Sen. Shirkey secretly profits from China while posing as a hawk and fighting transparency

Jun 3, 2021 at 12:31 pm
click to enlarge Michigan Sen. Mike Shirkey. - Courtesy photo
Courtesy photo
Michigan Sen. Mike Shirkey.

After Michigan Senate Majority Leader Mike Shirkey recovered from COVID-19 in January, he blamed the pandemic on China.

“The Chinese flu army sent in one of their best soldiers,” the Clarklake Republican said on “The Bart Hawley Show” on Jackson-based JTV. “His name was Rona. I’m not as young as I used to be, so he and I wrestled for nine days, but I finally pinned him.”

The tasteless quip drew strong criticism from Democrats and Chinese Americans, who admonished Shrikey for fanning the flames of racism and xenophobia. Over the past year, anti-Asian hate crimes have increased by nearly 150%, according to an analysis by the Center for the Study of Hate and Extremism at California State University.

It’s not the first time Shirkey criticized China. He also praised former President Donald Trump for imposing tariffs on the country.

Tough talk on China is nothing new for Republicans, who have adopted harsh rhetoric by blaming China for the COVID-19 outbreak and the loss of manufacturing jobs.

But as Shirkey poses as a China hawk, he’s quietly profiting from the country, Metro Times has learned.

Shirkey is the founder and owner of Orbitform, an engineering company that builds assembly machines for manufacturers.

The machines are sold in China by OCS Automation Technologies Co., which registered as a limited liability company with the Chinese government in 2018. According to the company’s website, OCS stands for Orbitform’s China Sales. The company exclusively sells Orbitform machines and equipment to Chinese manufacturers. The equipment is used for auto parts, medical supplies, and industrial automation, according to a translated version of the company’s website.

OCS Automation has multiple locations in China and describes itself as a “leading company in the press fitting industry and riveting industry.”

Shirkey’s office initially denied any ties between Orbitform and OCS Automation until Metro Times provided a link to the Chinese company’s website.

Shirkey's spokeswoman Abigail Walls equates OCS Automation to a “distributor in the bar and wine industry.”

“It’s not Mike’s company. It’s just a distributor,” Walls tells Metro Times.

Walls says it’s a “positive” that Orbitfrom is selling American-made goods to China.

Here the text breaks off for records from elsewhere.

-- ==== Sys2Proof/Machine/DictRules.lean ====
section
/-! DEFINITION. The commit of a Staged record: its cross-field rules with their reasons (R50), the commit of R49 up to its
log record, and what follows when that record is durable. -/

namespace Sys2Proof.Machine

/-- A rule's reason where it does not hold. -/
def rule (ok : Bool) (reason : Nat) : Option Nat := if ok then none else some reason

/-- The first reason of a list of rules. -/
def firstReason (l : List (Option Nat)) : Option Nat := (l.filterMap id).head?

/-! ### Rules over the record with its new values in force: `s` is the state before, `t` the state with the new values -/

/-- R109: the controller memory buffer of port `p`. -/
def State.cmbRule (t : State) (p : Nat) : Option Nat :=
  firstReason [rule (decide (t.cmbVfCount p * t.cmbVfBytes p + 64 * 1024 ≤ t.cmbTotal)) 3,
    rule (!t.sqs.any (fun x => x.2.live && x.2.inCmb && (t.qfunc (codeQ x.1)).1 == p)) 6]

/-- R174. -/
def State.schedRule (t : State) : Option Nat :=
  let c := t.cfg 0x4000
  firstReason [rule (decide (c 4 + c 8 + c 5 ≤ 100)) 3, rule (decide (c 7 ≤ c 8)) 3]

/-- R180: the media profile limits the suspends where there is one. (DESIGN CHOICE, log entry 76) -/
def State.woadRule (t : State) : Option Nat :=
  let c := t.cfg 0x4001
  firstReason [rule (decide (c 4 ≤ c 5)) 3, rule (!t.profile || (decide (c 1 ≤ t.pf 0x12) && decide (c 2 ≤ t.pf 0x13))) 4]

/-- The most samples of an Ocxon row at a WIDTH (R328, R340). -/
def ocxRowMost (width : Nat) : Nat := 4096 / 2 ^ width

/-- R340: the Ocxon fields of a namespace record. -/
def State.ocxRule (t : State) (i : Nat) : Option Nat :=
  let c := t.cfg i
  firstReason [rule (c 0x22 != 3 || (decide (1 ≤ c 0x23) && decide (c 0x23 ≤ ocxRowMost (c 0x21)))) 3,
    rule (c 0x22 != 0 || decide (c 0x23 ≤ ocxRowMost (c 0x21))) 3]

/-- R216, R334, R340: the record of namespace `n`. (DESIGN CHOICE, log entry 75) -/
def State.nsRule (s t : State) (n : Nat) : Option Nat :=
  let i := 0x5800 + (n - 1)
  let c := t.cfg i
  let y := t.ns n
  let zoned := decide (y.st ≠ 0) && y.kind == 1
  let anyZoned (l : List Nat) : Bool := l.all (fun v => if zoned then decide (1 ≤ v) else v == 0)
  firstReason [rule (decide (c 0x21 ≤ 2)) 2, rule (decide (c 4 ≤ y.nsze)) 3, rule (decide (c 0x0A ≤ c 9)) 3,
    rule (decide (t.activeZones n ≤ c 9) && decide (t.openZones n ≤ c 0x0A)) 3,
    rule (!zoned || (decide (t.zonedSum 9 ≤ Config.activeZones) && decide (t.zonedSum 0x0A ≤ Config.openZones)
      && decide (t.zonedSum 0x0B ≤ Config.zrwas))) 4,
    rule (decide (c 4 ≤ s.cfg i 4) || decide (0 ≤ t.poolF)) 5,
    rule (anyZoned [c 9, c 0x0A] && (zoned || c 0x0B == 0)) 3, rule (y.st == 1) 3,
    rule (!zoned || y.compressedMap || c 0x20 == 0) 4, t.ocxRule i]

/-- R241: 6000h.02 counts as it is stored. -/
def State.pagerRule (t : State) : Option Nat :=
  let c := t.cfg 0x6001
  let region := match t.storedVal 0x6000 2 with
    | .num n => n
    | .bytes _ => 0
  firstReason [rule (decide (c 7 < c 6)) 3, rule (decide (4 * c 4 ≤ 1024 * region)) 4]

/-- R275, R276: Maintenance with no namespace present. -/
def State.mediaMode (t : State) : Option Nat := rule (decide (t.mode.base = .maintenance) && t.nsList.isEmpty) 6

/-- R275, R319: the media profile. -/
def State.profileRule (t : State) : Option Nat :=
  let c := t.pf
  firstReason [t.mediaMode, rule (decide (t.rawGranules ≤ 2 ^ 40)) 3,
    rule (decide (c 0x14 * c 0x16 < 2 ^ 20) && decide (c 0x15 * c 0x17 < 2 ^ 20)) 3,
    rule (flashRates.contains (c 0x31) && flashRates.contains (c 0x32) && decide (c 0x32 ≤ c 0x31)) 3,
    rule (decide (1152 * c 4 ≤ c 0x33)) 3,
    rule (decide (t.cfg 0x4001 1 ≤ c 0x12) && decide (t.cfg 0x4001 2 ≤ c 0x13)) 4]

/-- R277. -/
def State.policyRule (t : State) : Option Nat :=
  let c := t.cfg 0x6402
  firstReason [rule (decide (c 2 < c 1)) 3, rule (decide (c 4 < c 5)) 3]

/-- E_worst of R287. -/
def State.holdWorst (s : State) : Nat := s.holdE (s.holdN - 3600)

/-- R288: a change that raises HOLDUP_WORST_MJ above the cap. -/
def State.overCap (s t : State) : Bool :=
  let cap := s.cfg 0x8040 7
  cap != 0 && decide (cap < t.holdWorst) && decide (s.holdWorst < t.holdWorst)

/-- R301, R288. -/
def State.flushRule (s t : State) : Option Nat :=
  firstReason [rule (decide (t.mapCacheGiB * 1024 + 2 * t.cfg 0x8040 1 + 4096 ≤ t.installedGiB * 1024)) 5, rule (!s.overCap t) 5]

/-- R403. -/
def State.zoneRule (t : State) (i : Nat) : Option Nat :=
  let c := t.cfg i
  firstReason [rule (decide (c 4 ≤ c 5)) 3, rule (decide (c 5 + 3 * c 6 < c 7)) 3, rule (decide (c 8 ≤ c 6)) 3,
    rule (c 1 == 0 || c 2 != 0) 3]

/-! ### The lifecycle request (R429, R430, R431) -/

/-- The states that R429 lets a state request. -/
def lifeAllowed (state target : Nat) : Bool :=
  match state, target with
  | 0, 1 => true
  | 1, 2 => true
  | 1, 3 => true
  | 2, 3 => true
  | 2, 4 => true
  | 3, 4 => true
  | 4, 2 => true
  | _, 5 => state != 0 && state != 5
  | _, _ => false

/-- R430: a valid maker token for a transition of this device now. (DESIGN CHOICE, log entry 84) -/
def State.tokenGood (s : State) (target : Nat) (l : List Byte) : Bool :=
  l.length == 124 && l.take 4 == leBytes 4 0x4B544D54
    && (l.drop 4).take 4 == [BitVec.ofNat 8 s.lifecycle, BitVec.ofNat 8 target, BitVec.ofNat 8 s.sec.fuses.length, 0#8]
    && (l.drop 8).take 20 == Config.serial && Config.tokenSigned l

/-- The maker condition of R429: the row Blank to Maker takes a Maker session alone. -/
def State.makerHolds (s : State) (r : Role) (target : Nat) (token : List Byte) : Bool :=
  let needs := s.lifecycle == 0 || (s.lifecycle == 1 && target == 2) || target == 4 || (s.lifecycle == 4 && target == 2)
    || (target == 5 && (s.lifecycle == 1 || s.lifecycle == 4))
  !needs || decide (r = .maker) || (s.lifecycle != 0 && s.tokenGood target token)

/-- The state precondition of R429. -/
def State.lifeReady (s : State) (target : Nat) : Bool :=
  match target with
  | 3 => [1, 2, 3, 4].any (fun k => !(s.cfgBytes 0x8802 k).isEmpty)
  | 5 => s.keysInUse == 0
  | 1 => true
  | 2 => s.lifecycle == 1 || s.sec.erased
  | _ => s.sec.erased

/-- R431: the request that the record now holds. -/
def State.lifeRule (s t : State) (r : Role) : Option Nat :=
  let target := t.cfg 0x9001 1
  firstReason [rule (decide (s.mode.base = .maintenance)) 6, rule (lifeAllowed s.lifecycle target) 3,
    rule (s.makerHolds r target (t.cfgBytes 0x9001 2)) 3, rule (s.lifeReady target) 4,
    rule (decide (s.sec.fuses.length < 31) || (target == 5 && decide (s.sec.fuses.length < 32))) 5]

/-- Step 2 and 3, 5 and 6 of R429. (DESIGN CHOICE, log entry 74) -/
def State.lifeWrite (s : State) (target : Nat) : State :=
  let s1 := { s with sec := { s.sec with fuses := s.sec.fuses ++ [target + (15 - target) * 16], transition := false } }
  (s1.sessionsEnd (fun _ => true)).lcsBit 0

/-! ### Slices (R137, R142) -/

/-- Bound in the sense of R142: Bound or Resetting. -/
def State.slBound (s : State) (n : Nat) : Bool := (s.slice n).st.isBound

/-- The other Bound slices. -/
def State.otherBound (s : State) (n : Nat) : List Nat := s.boundSlices.filter (fun m => m != n)

/-- The slice owns a namespace or has one attached. -/
def State.sliceHasNs (s : State) (n : Nat) : Bool := s.nss.any (fun x => x.2.owner == some n || x.2.attached.contains n)

/-- R137: the action is listed for the slice's state, and its condition holds. -/
def State.actionAllowed (s : State) (n action : Nat) : Bool :=
  match (s.slice n).st, action with
  | .absent, 1 => true
  | .created, 0 => true
  | .created, 2 => true
  | .created, 5 => !s.sliceHasNs n
  | .bound, 0 => true
  | .bound, 3 => true
  | .bound, 4 => true
  | .bound, 5 => !s.sliceHasNs n
  | .resetting, 0 => true
  | .resetting, 3 => true
  | .resetting, 4 => true
  | .resetting, 5 => !s.sliceHasNs n
  | _, _ => false

/-- R141, R142: ASQ, ACQ and AQA name queues in valid space. -/
def State.adminSpace (t : State) (n : Nat) : Bool :=
  let c := t.cfg (0x3000 + n)
  let sq := 64 * (c 0x13 % 4096 + 1)
  let cq := 16 * (c 0x13 / 2 ^ 16 % 4096 + 1)
  let base := c 0x11 / 4096 * 4096
  c 0x11 / 2 % 2 ^ 11 == 0 && c 0x12 % 4096 == 0 && decide (c 0x12 + cq ≤ 2 ^ 64)
    && decide (base + sq ≤ if (c 0x11).testBit 0 then t.cmbShare (t.slPort n) (t.slFn n) else 2 ^ 64)

/-- R142: the rules of a bind with another Bound slice, in order, with their statuses. -/
def State.bindRules (t : State) (n : Nat) : List (Bool × Nat × Status) :=
  let here := (t.otherBound n).filter (fun m => t.slPort m == t.slPort n && t.slFn m == t.slFn n)
  [(!here.any (fun m => t.slPasid m == t.slPasid n), 4, ⟨7, 0x92⟩),
   (here.isEmpty || ((t.slPasid n).isSome && here.all (fun m => (t.slPasid m).isSome)), 4, ⟨7, 0x92⟩),
   (t.slFn n == 0 || !here.any (fun m => t.cfg (0x3000 + m) 8 == t.cfg (0x3000 + n) 8), 4, ⟨7, 0x90⟩)]

/-- Rules of a bind and of an update. -/
def State.queueRules (t : State) (n : Nat) (counts : Bool) : List (Bool × Nat × Status) :=
  let here := (t.otherBound n).filter (fun m => t.slPort m == t.slPort n && t.slFn m == t.slFn n)
  let pairs (m : Nat) : Nat := t.cfg (0x3000 + m) 0x0C - 1 + (if t.slStdq m then t.cfg (0x3000 + m) 0x0D else 0)
  [(!t.slStdq n || !here.any (fun m => t.slStdq m), 4, ⟨7, 0x90⟩),
   (decide (((t.otherBound n).map pairs).sum + (if counts then pairs n else 0) ≤ Config.ioQueuePairs), 5, ⟨7, 0x91⟩)]

/-- A key slot that no slice holds. -/
def State.keySlotFree (s : State) (k : Nat) : Bool := decide (k < 4096) && !s.slices.any (fun x => x.2.keySlot == k)

/-- R142: the first rule that fails, with the status of a vendor command. -/
def State.sliceRule (s t : State) (n action : Nat) : Option (Nat × Status) :=
  let update := action == 0
  let bind := action == 2
  let bad : Status := ⟨0, 2⟩
  let l : List (Bool × Nat × Status) :=
    [(s.actionAllowed n action, 3, ⟨7, 0x90⟩),
     (!(action == 1 || bind || update) || decide (t.slPort n < if t.dual then 2 else 1), 3, bad),
     (!(update && s.slBound n) || t.slHome n == s.slHome n, 3, ⟨7, 0x90⟩),
     (!(bind || update) || t.adminSpace n, 3, bad),
     (!t.cfgB (0x3000 + n) 0x20 || t.cfg (0x3000 + n) 0x24 != 0, 3, bad)]
    ++ (if bind then t.bindRules n else []) ++ (if bind || update then t.queueRules n (bind || s.slBound n) else [])
    ++ [(action != 1 || (List.range 4096).any (fun k => s.keySlotFree k), 5, ⟨7, 0x91⟩),
        (decide (s.mode.base ≠ .flush), 6, ⟨7, 0x90⟩)]
  (l.find? (fun x => !x.1)).map (fun x => x.2)

/-! ### The commit (R49) -/

/-- The cross-field rules of a record (R50): `t` holds its new values in force. -/
def State.crossRules (s t : State) (r : Role) (i : Nat) : Option Nat :=
  if 0x5800 ≤ i ∧ i ≤ 0x5FFF then s.nsRule t (i - 0x5800 + 1)
  else if 0x8110 ≤ i ∧ i ≤ 0x8117 then t.zoneRule i
  else match i with
  | 0x2003 => t.cmbRule 0
  | 0x2004 => t.cmbRule 1
  | 0x4000 => t.schedRule
  | 0x4001 => t.woadRule
  | 0x5000 => rule (decide (t.cfg 0x5000 3 ≤ t.cfg 0x5000 2)) 3
  | 0x6001 => t.pagerRule
  | 0x6400 => t.profileRule
  | 0x6401 => t.mediaMode
  | 0x6402 => t.policyRule
  | 0x7801 => rule (decide (t.cfg 0x7801 2 < t.cfg 0x7801 1)) 3
  | 0x8040 => s.flushRule t
  | 0x9001 => s.lifeRule t r
  | _ => none

/-- The fields of a record that earlier commits hold and that are not in force yet, with the shadow's on top. -/
def State.committedFields (s : State) (i : Nat) (fs : List (Nat × Val)) : List (Nat × Val) :=
  let waiting := (s.dict.appends.filter (fun o => o.commit && o.index == i)).map (fun o => o.fields)
  let pend := (s.commitsOf i).map (fun c => c.fields)
  ((pend ++ waiting).foldl mergeFields []) |> (fun old => mergeFields (old.filter (fieldKept i)) fs)

/-- A value outside its range among the record's Staged fields (R49, R50). -/
def State.fieldOut (t : State) (i : Nat) : Bool :=
  (dictRec i).any (fun e => e.cls == .staged && !t.inRange e (t.cfgVal i e.sub))

/-- Why a commit is rejected: the reason of R50, and the status that R142 gives a vendor command. -/
def State.commitReason (s : State) (r : Role) (i : Nat) (fs : List (Nat × Val)) : Option (Nat × Status) :=
  let t := s.forceFields i fs
  let action := match fieldIn fs 2 with
    | some (.num n) => n
    | _ => 0
  if t.fieldOut i then some (2, ⟨7, 0x88⟩)
  else if 0x3000 ≤ i ∧ i ≤ 0x3FFF then s.sliceRule t (i - 0x3000) action
  else (s.crossRules t r i).map (fun k => (k, ⟨7, 0x88⟩))

/-- The 64-byte units of a whole record's log record (R53). -/
def State.recordUnits (s : State) (i : Nat) : Nat :=
  logRecordUnits ((s.packRecord 0 .maker i).1.length + ((dictRec i).map (fun e =>
    if e.ty = .domain ∧ e.cls = .staged then (s.cfgBytes i e.sub).length else 0)).sum)

/-- R49: the commit of a record by a session, up to its log record: none while it waits for that record, else a result and
the status of a vendor command. -/
def State.commitRec (s : State) (sess : Nat) (r : Role) (i : Nat) (path : Option DPath) (req : Nat) : State × Option (Nat × Status) :=
  match s.shadow i with
  | none => (s.setResult sess 1 none, some (rOk, {}))
  | some sh =>
    if sh.owner ≠ sess then (s, some (rShadowBusy, ⟨7, 0x80 + rShadowBusy⟩))
    else
      let fs := s.committedFields i sh.fields
      match s.commitReason r i fs with
      | some (k, st) => (s.setResult sess 2 (some k), some (rCommit, st))
      | none =>
        match s.storeRefuses (s.recordUnits i) with
        | some k => (s, some (k, ⟨7, 0x80 + k⟩))
        | none =>
          let action := match fieldIn fs 2 with
            | some (.num n) => if 0x3000 ≤ i ∧ i ≤ 0x3FFF then n else 0
            | _ => 0
          let s1 := s.append ⟨0, i, 0xFF, fs, s.recordUnits i, sess, path, req, true, action⟩ true
          (if i = 0x9001 then { s1 with sec := { s1.sec with transition := true } } else s1, none)

/-- The shadow of a committed record is clear, but for fields written since the commit. -/
def State.shadowSettle (s : State) (i : Nat) (fs : List (Nat × Val)) : State :=
  match s.shadow i with
  | none => s
  | some sh =>
    let left := sh.fields.filter (fun x => !(fieldIn fs x.1 == some x.2))
    if left.isEmpty then s.dropShadow i
    else { s with dict := { s.dict with shadows := s.dict.shadows.map (fun (x : Nat × Shadow) =>
      if x.1 = i then (i, { sh with fields := left }) else x) } }

/-- R276: P and S0 are derived again at the commit of the profile or the capacity record. -/
def State.capacityAgain (s : State) : State :=
  if s.profile then { s with media := { s.media with initialised := true, s0 := s.spareS.toNat, lastSpare := 100 } } else s

/-- A commit whose log record is durable (R49): it waits for its boundary, or the commit itself is its boundary. -/
def State.commitDurable (s : State) (o : NorOp) : State :=
  let c : PendingCommit := ⟨o.session, o.path, o.reqId, o.fields, s.aon.now, false, o.action, o.seq⟩
  let s1 := s.shadowSettle o.index o.fields
  let s2 := { s1 with dict := { s1.dict with
    commits := s1.dict.commits.filter (fun x => x.1 != o.index || !x.2.answered || x.2.action != 0) ++ [(o.index, c)] } }
  match o.index with
  | 0x6400 => (s2.boundary 0x6400).capacityAgain
  | 0x6401 => (s2.boundary 0x6401).capacityAgain
  | 0x9001 => (s2.boundary 0x9001).lifeWrite ((s2.forceFields 0x9001 o.fields).cfg 0x9001 1)
  | _ => s2

end Sys2Proof.Machine
end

“That’s the direction that you want the manufacturing order of operations to go,” she says.

But Shirkey’s company also imports shipments from China, Thailand, India, and Mexico, according to data from the global trade intelligence firm Panjiva.

Shirkey is under no obligation to disclose his financial ties to China because Michigan has the only full-time Legislature in the country that does not require lawmakers to divulge their financial interests.

As the Senate majority leader, Shirkey has been one of the primary obstacles to bipartisan proposals to require such disclosures, allowing him to effectively conceal his connection to OCS Automation. It’s one of the reasons Michigan ranks dead last among states in a 2015 national study of state ethics and transparency, according to the Center for Public Integrity, a nonprofit government watchdog organization.

At a press conference in January, Shirkey said he opposes a bipartisan transparency bill that would require lawmakers to divulge their finances, saying it gives him "heartburn."

“It’s fodder for (the media) to go after people, and it’s unnecessary,” Shirkey said. “We already have rules in place for eliminating conflicts of interest, and I haven’t had anybody show me where those rules were spoiled or breached in my tenure, frankly.”

Other Republicans disagree.

“This is something that has to be done,” Sen. Jim Runestad, R-White Lake, told WXYZ in February. “People are getting sick and tired of this kind of garbage.”

Republicans have made ethics reforms a top priority for 2021 and proposed several bipartisan measures to require financial disclosure.

“We must do better and hold ourselves to a higher standard,” House Speaker Jason Wentworth, R-Clare, said in a statement last month.

He said ethics reform will “make our entire system more open, honest and accountable to the people we serve.”

Walls insisted Shirkey’s business interests in China have nothing to do with his opposition to financial disclosures.

“You’re looking for a connection that isn’t there,” Walls tells Metro Times. “His main concern is it could discourage people from running. … If you’re asking people to disclose a lot about themselves personally, it can intimidate people from running.”

Democrats disagree.

“Spewing racist language in an attempt to be tough on China while secretly profiting off of the distribution of his company’s products in the country reeks of the default hypocrisy we’ve come to associate with how Republicans do business in Lansing,” Rodericka Applewhaite, spokeswoman for the Michigan Democratic Party, tells Metro Times. “Even worse, Shady Mike Shirkey is blocking financial disclosure legislation that allows him and other politicians to keep potential conflicts of interest a secret. He should immediately come forward and inform Michiganders of which interests he and his ilk are prioritizing above their own.”